A COMPANION TO Theoretical Econometrics

Omnibus tests on the errors in time series regression models

Omnibus tests on the errors in time series regression models have recently be­come popular. A good example is the so-called BDS test (Brock, Dechert, LeBaron, and Scheinkman, 1996), which has been viewed as a general test for "nonlinearity." The null hypothesis for the BDS test is that the errors are independent and identically distributed, and the test has power against a variety of departures from the iid assumption, including neglected nonlinearities in the conditional mean, dynamic forms of heteroskedasticity, and even dynamics in higher order moments. Unfortunately, no economic theory implies that errors are iid. In many applications, especially in finance, it is often easy to reject the iid assumption using a simple test for dynamic heteroskedasticity, such as ARCH.

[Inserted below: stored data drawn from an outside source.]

-- ==== Sys2Proof/Laws/KeptOps3.lean ====
section
/-!
SUPPORT. Every operation on a state keeps it kept, part 3 of 4: one lemma per operation, callees before their callers.
-/
namespace Sys2Proof.Machine
variable {q : List Instr} {d : Die} {s : State}

theorem State.spiPop_kept (c : Nat) (h : Kept q d s) :
    Kept q d (State.spiPop s c) := by
  unfold State.spiPop
  repeat' first
    | with_reducible assumption | with_reducible apply State.putSpi_kept | with_reducible apply State.spiSend_kept
    | extract_lets x | split

theorem State.dropReads_kept (k : Nat) (h : Kept q d s) :
    Kept q d (State.dropReads s k) := by
  unfold State.dropReads
  repeat' first
    | with_reducible assumption | with_reducible apply State.putSpi_kept | with_reducible apply Kept.foldl
    | extract_lets x | split | intro _

theorem State.zoneDone_kept (tile : Nat) (zone : Nat) (rx : Bytes) (h : Kept q d s) :
    Kept q d (State.zoneDone s tile zone rx) := by
  unfold State.zoneDone
  repeat' first
    | with_reducible assumption | with_reducible apply State.setHeat_kept
    | with_reducible apply State.badRead_kept | with_reducible apply State.updHeat_kept
    | with_reducible apply State.raise_kept | with_reducible apply State.heatWindow_kept | extract_lets x | split
    | (dsimp +zetaDelta only)

theorem State.measureRo_kept (ro : List Nat) (h : Kept q d s) :
    Kept q d (State.measureRo s ro) := by
  unfold State.measureRo
  repeat' first
    | with_reducible assumption | with_reducible apply State.age_kept | with_reducible apply Kept.foldl | split
    | intro _

theorem State.voutMantissa_kept (v : Nat) (mode : Nat) (h : Kept q d s) :
    Kept q d ((State.voutMantissa s v mode).2) := by
  unfold State.voutMantissa
  repeat' first
    | with_reducible assumption | with_reducible apply State.fresh_kept | extract_lets x | split
    | (with_reducible apply Kept.ofPair; with_reducible assumption)

theorem State.writeVcore_kept (v : Nat) (a : VcoreAnswer) (h : Kept q d s) :
    Kept q d (State.writeVcore s v a) := by
  unfold State.writeVcore
  repeat' first
    | with_reducible assumption | with_reducible apply State.emit_kept | with_reducible apply State.raise_kept
    | with_reducible apply State.voutMantissa_kept | (simp only [↓Kept.mk_eq]; with_reducible apply KeptF.of) | extract_lets x
    | split | (with_reducible apply Kept.ofPair; with_reducible assumption)

theorem State.reportDrifts_kept (h : Kept q d s) :
    Kept q d (State.reportDrifts s) := by
  unfold State.reportDrifts
  repeat' first
    | with_reducible assumption | with_reducible apply State.raise_kept | with_reducible apply Kept.foldl
    | (simp only [↓Kept.mk_eq]; with_reducible apply KeptF.of) | extract_lets x | intro _

theorem State.applyPlan_kept (p : PlanObs) (h : Kept q d s) :
    Kept q d ((State.applyPlan s p).2) := by
  unfold State.applyPlan
  repeat' first
    | with_reducible assumption | with_reducible apply State.measureRo_kept
    | with_reducible apply State.writeVcore_kept | with_reducible apply State.setParam_kept
    | with_reducible apply State.updTile_kept | with_reducible apply State.written_kept
    | with_reducible apply State.setAgeField_kept | with_reducible apply State.setTable_kept
    | with_reducible apply State.reportDrifts_kept | with_reducible apply State.raise_kept | with_reducible apply Kept.foldl
    | (simp only [↓Kept.mk_eq]; with_reducible apply KeptF.of) | extract_lets x | split | intro _

theorem State.endTests_kept (h : Kept q d s) :
    Kept q d (State.endTests s) := by
  refine ⟨h.queue, h.die, h.sound.oneRecord, h.sound.firstZero, h.sound.backlog, h.sound.tempo, ?_⟩
  exact Memory.wf_mapV (f := fun _ m => { m with test := false }) h.sound.memory (fun _ _ hm => hm)

theorem State.toMode_kept (m : Mode) (hw : Bool) (h : Kept q d s) :
    Kept q d (State.toMode s m hw) := by
  unfold State.toMode
  repeat' first
    | with_reducible assumption | with_reducible apply State.fresh_kept | with_reducible apply State.endTests_kept
    | with_reducible apply State.raise_kept | (simp only [↓Kept.mk_eq]; with_reducible apply KeptF.of) | extract_lets x
    | split | (with_reducible apply Kept.ofPair; with_reducible assumption)

theorem State.startRunout_kept (o : Nat) (h : Kept q d s) :
    Kept q d (State.startRunout s o) := by
  unfold State.startRunout
  repeat' first
    | with_reducible assumption | with_reducible apply State.updTile_kept | with_reducible apply State.geared_kept
    | with_reducible apply State.setAxis_kept | with_reducible apply State.updGear_kept | extract_lets x | split
    | (with_reducible apply Kept.ofPair; with_reducible assumption)

theorem State.refresh_kept (ks : List Nat) (h : Kept q d s) :
    Kept q d (State.refresh s ks) := by
  unfold State.refresh
  repeat' first
    | with_reducible assumption | with_reducible apply State.endRunout_kept
    | with_reducible apply State.refreshAxis_kept | with_reducible apply Kept.foldl | split | intro _

theorem State.holdTiles_kept (h : Kept q d s) :
    Kept q d (State.holdTiles s) := by
  unfold State.holdTiles
  repeat' first
    | with_reducible assumption | with_reducible apply State.startRunout_kept
    | with_reducible apply State.twoStep_kept | with_reducible apply State.refresh_kept | with_reducible apply Kept.foldl
    | extract_lets x | split | intro _

theorem State.lowerCause_kept (code : Nat) (h : Kept q d s) :
    Kept q d (State.lowerCause s code) := by
  exact ⟨h.queue, h.die, h.sound.oneRecord, h.sound.firstZero, by simpa [State.lowerCause] using h.sound.backlog,
    h.sound.tempo, h.sound.memory⟩

theorem State.enterSafeHold_kept (code : Nat) (hw : Bool) (h : Kept q d s) :
    Kept q d (State.enterSafeHold s code hw) := by
  unfold State.enterSafeHold
  repeat' first
    | with_reducible assumption | with_reducible apply State.abortSheets_kept
    | with_reducible apply State.disarmTickets_kept | with_reducible apply State.disarmSlots_kept
    | with_reducible apply State.toMode_kept | with_reducible apply State.raise_kept
    | with_reducible apply State.holdTiles_kept | with_reducible apply State.lowerCause_kept
    | (simp only [↓Kept.mk_eq]; with_reducible apply KeptF.of) | extract_lets x | split

theorem State.watchdogHold_kept (h : Kept q d s) :
    Kept q d (State.watchdogHold s) := by
  unfold State.watchdogHold
  repeat' first | with_reducible assumption | with_reducible apply State.enterSafeHold_kept | split

theorem State.finishPlan_kept (p : PlanObs) (reply : Option Reply) (h : Kept q d s) :
    Kept q d (State.finishPlan s p reply) := by
  unfold State.finishPlan
  repeat' first
    | with_reducible assumption | with_reducible apply State.applyPlan_kept | with_reducible apply State.ok_kept
    | with_reducible apply State.toMode_kept | with_reducible apply State.watchdogHold_kept
    | (simp only [↓Kept.mk_eq]; with_reducible apply KeptF.of) | extract_lets x | split
    | (with_reducible apply Kept.ofPair; with_reducible assumption)

theorem State.planResume_kept (h : Kept q d s) :
    Kept q d (State.planResume s) := by
  unfold State.planResume
  repeat' first | with_reducible assumption | with_reducible apply State.finishPlan_kept | extract_lets x | split

theorem State.putI2c_kept (c : Nat) (q_1 : List Xfer) (h : Kept q d s) :
    Kept q d (State.putI2c s c q_1) := by
  unfold State.putI2c
  repeat' first | with_reducible assumption | (simp only [↓Kept.mk_eq]; with_reducible apply KeptF.of) | extract_lets x

theorem State.i2cNext_kept (c : Nat) (h : Kept q d s) :
    Kept q d (State.i2cNext s c) := by
  unfold State.i2cNext
  repeat' first
    | with_reducible assumption | with_reducible apply State.putI2c_kept | with_reducible apply State.emit_kept
    | extract_lets x | split

theorem State.i2cGo_kept (c : Nat) (h : Kept q d s) :
    Kept q d (State.i2cGo s c) := by
  unfold State.i2cGo
  repeat' first
    | with_reducible assumption | with_reducible apply State.planResume_kept
    | with_reducible apply State.i2cNext_kept

theorem State.pmbus_kept (i : Nat) (cmd : Nat) (n : Nat) (h : Kept q d s) :
    Kept q d (State.pmbus s i cmd n) := by
  unfold State.pmbus
  repeat' first | with_reducible assumption | with_reducible apply State.emit_kept | extract_lets x | split

theorem State.pmbusFallback_kept (i : Nat) (cause : Nat) (h : Kept q d s) :
    Kept q d (State.pmbusFallback s i cause) := by
  unfold State.pmbusFallback
  repeat' first
    | with_reducible assumption | with_reducible apply State.updRail_kept | with_reducible apply State.raise_kept
    | extract_lets x

theorem State.sequenceDone_kept (last : Nat) (h : Kept q d s) :
    Kept q d (State.sequenceDone s last) := by
  unfold State.sequenceDone
  repeat' first
    | with_reducible assumption | with_reducible apply State.fresh_kept | with_reducible apply State.raise_kept
    | extract_lets x | split | (with_reducible apply Kept.ofPair; with_reducible assumption)

theorem State.ownDown_kept (h : Kept q d s) :
    Kept q d (State.ownDown s) := by
  unfold State.ownDown
  repeat' first
    | with_reducible assumption | (simp only [↓Kept.mk_eq]; with_reducible apply KeptF.of) | extract_lets x
    | split

theorem State.downDone_kept (d_1 : Down) (h : Kept q d s) :
    Kept q d (State.downDone s d_1) := by
  unfold State.downDone
  repeat' first
    | with_reducible assumption | with_reducible apply State.post_kept | with_reducible apply State.sequenceDone_kept
    | with_reducible apply State.ownDown_kept | with_reducible apply State.ok_kept | split | (dsimp +zetaDelta only)

theorem State.downAdvance_kept (h : Kept q d s) :
    Kept q d (State.downAdvance s) := by
  unfold State.downAdvance
  repeat' first
    | with_reducible assumption | with_reducible apply State.toRail_kept
    | with_reducible apply State.downDone_kept | with_reducible apply Kept.foldl
    | (simp only [↓Kept.mk_eq]; with_reducible apply KeptF.of) | extract_lets x | split | intro _

theorem State.fallen_kept (i : Nat) (h : Kept q d s) :
    Kept q d (State.fallen s i) := by
  unfold State.fallen
  repeat' first
    | with_reducible assumption | with_reducible apply State.toRail_kept
    | with_reducible apply State.downAdvance_kept

theorem State.pmbusRead_kept (rail : Nat) (r : PmbusRead) (h : Kept q d s) :
    Kept q d (State.pmbusRead s rail r) := by
  unfold State.pmbusRead
  repeat' first
    | with_reducible assumption | with_reducible apply State.pmbus_kept
    | with_reducible apply State.pmbusFallback_kept | with_reducible apply State.updRail_kept
    | with_reducible apply State.fallen_kept | extract_lets x | split | (dsimp +zetaDelta only)

theorem State.hdrInvalid_kept (tk : Nat) (i : Image) (cause : Nat) (h : Kept q d s) :
    Kept q d (State.hdrInvalid s tk i cause) := by
  unfold State.hdrInvalid
  repeat' first | with_reducible assumption | with_reducible apply State.raise_kept | split

theorem State.recordBox_kept (e : QStrip) (h : Kept q d s) :
    Kept q d (State.recordBox s e) := by
  unfold State.recordBox
  repeat' first
    | with_reducible assumption | with_reducible apply State.hdrInvalid_kept
    | with_reducible apply State.updTicket_kept | with_reducible apply State.unqueue_kept | with_reducible apply Kept.foldl
    | (simp only [↓Kept.mk_eq]; with_reducible apply KeptF.of) | extract_lets x | split | intro _

theorem State.updStrip_kept (n : Nat) (first : Nat) (f : QStrip → QStrip) (h : Kept q d s) :
    Kept q d (State.updStrip s n first f) := by
  unfold State.updStrip
  repeat' first | with_reducible assumption | with_reducible apply State.updStation_kept | extract_lets x | split

theorem State.laneNext_kept (l : Nat) (h : Kept q d s) :
    Kept q d (State.laneNext s l) := by
  unfold State.laneNext
  repeat' first | with_reducible assumption | with_reducible apply State.updLane_kept | with_reducible apply State.prune_kept

theorem State.decodeError_kept (l : Nat) (e : QStrip) (code : Nat) (at_ : Nat) (record : Bool) (h : Kept q d s) :
    Kept q d (State.decodeError s l e code at_ record) := by
  unfold State.decodeError
  repeat' first
    | with_reducible assumption | with_reducible apply State.updLane_kept | with_reducible apply State.updStrip_kept
    | with_reducible apply State.laneNext_kept | with_reducible apply State.recordBox_kept
    | with_reducible apply State.raise_kept | with_reducible apply State.spoil_kept | with_reducible apply State.updStation_kept
    | split | (dsimp +zetaDelta only)

theorem State.crcMismatch_kept (l : Nat) (e : QStrip) (crc : Nat) (h : Kept q d s) :
    Kept q d (State.crcMismatch s l e crc) := by
  unfold State.crcMismatch
  repeat' first
    | with_reducible assumption | with_reducible apply State.updLane_kept | with_reducible apply State.raise_kept
    | with_reducible apply State.updStrip_kept | with_reducible apply State.spoil_kept
    | with_reducible apply State.recordBox_kept | extract_lets x | split

theorem State.polyRamp_kept (k : Nat) (h : Kept q d s) :
    Kept q d (State.polyRamp s k) := by
  unfold State.polyRamp
  repeat' first
    | with_reducible assumption | with_reducible apply State.setPoly_kept | with_reducible apply State.polyTo_kept
    | with_reducible apply State.endRunout_kept | extract_lets x | split

theorem State.polyBlind_kept (k : Nat) (thetaO : Nat) (vo : Int) (h : Kept q d s) :
    Kept q d (State.polyBlind s k thetaO vo) := by
  unfold State.polyBlind
  repeat' first
    | with_reducible assumption | with_reducible apply State.setPoly_kept | with_reducible apply State.polyTo_kept
    | extract_lets x | split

As with other omnibus tests, BDS gives equal weight to hypotheses that have very different practical importance. Finding that the errors in, say, an asset pric­ing equation are serially correlated - which usually means a violation of the efficient markets hypothesis - is more important than finding dynamic hetero­skedasticity, which in turn is more important than finding, say, a nonconstant conditional fourth moment.

2 Final Comments

Our focus in this chapter has been on the most common setting for diagnostic tests, namely, in univariate parametric models of conditional means and condi­tional variances. Recently, attention has turned to testing when some aspect of the estimation problem is nonparametric. For example, we might wish to construct a test of a parametric model that has unit asymptotic power against all alternatives that satisfy fairly weak regularity conditions. Bierens (1990), Wooldridge (1992b), Hong and White (1995), de Jong (1996), Fan and Li (1996), and Zheng (1996) are some examples. Or, the estimated model may be semiparametric in nature, depending on an infinite dimensional parameter in addition to a finite dimen­sional parameter (Stoker, 1992; Fan and Li, 1996). The alternative is an infinite dimensional parameter space. In some cases the null model may be fully non­parametric, in which case the alternative is also nonparametric (e. g. Lewbel, 1995; and Fan and Li, 1996).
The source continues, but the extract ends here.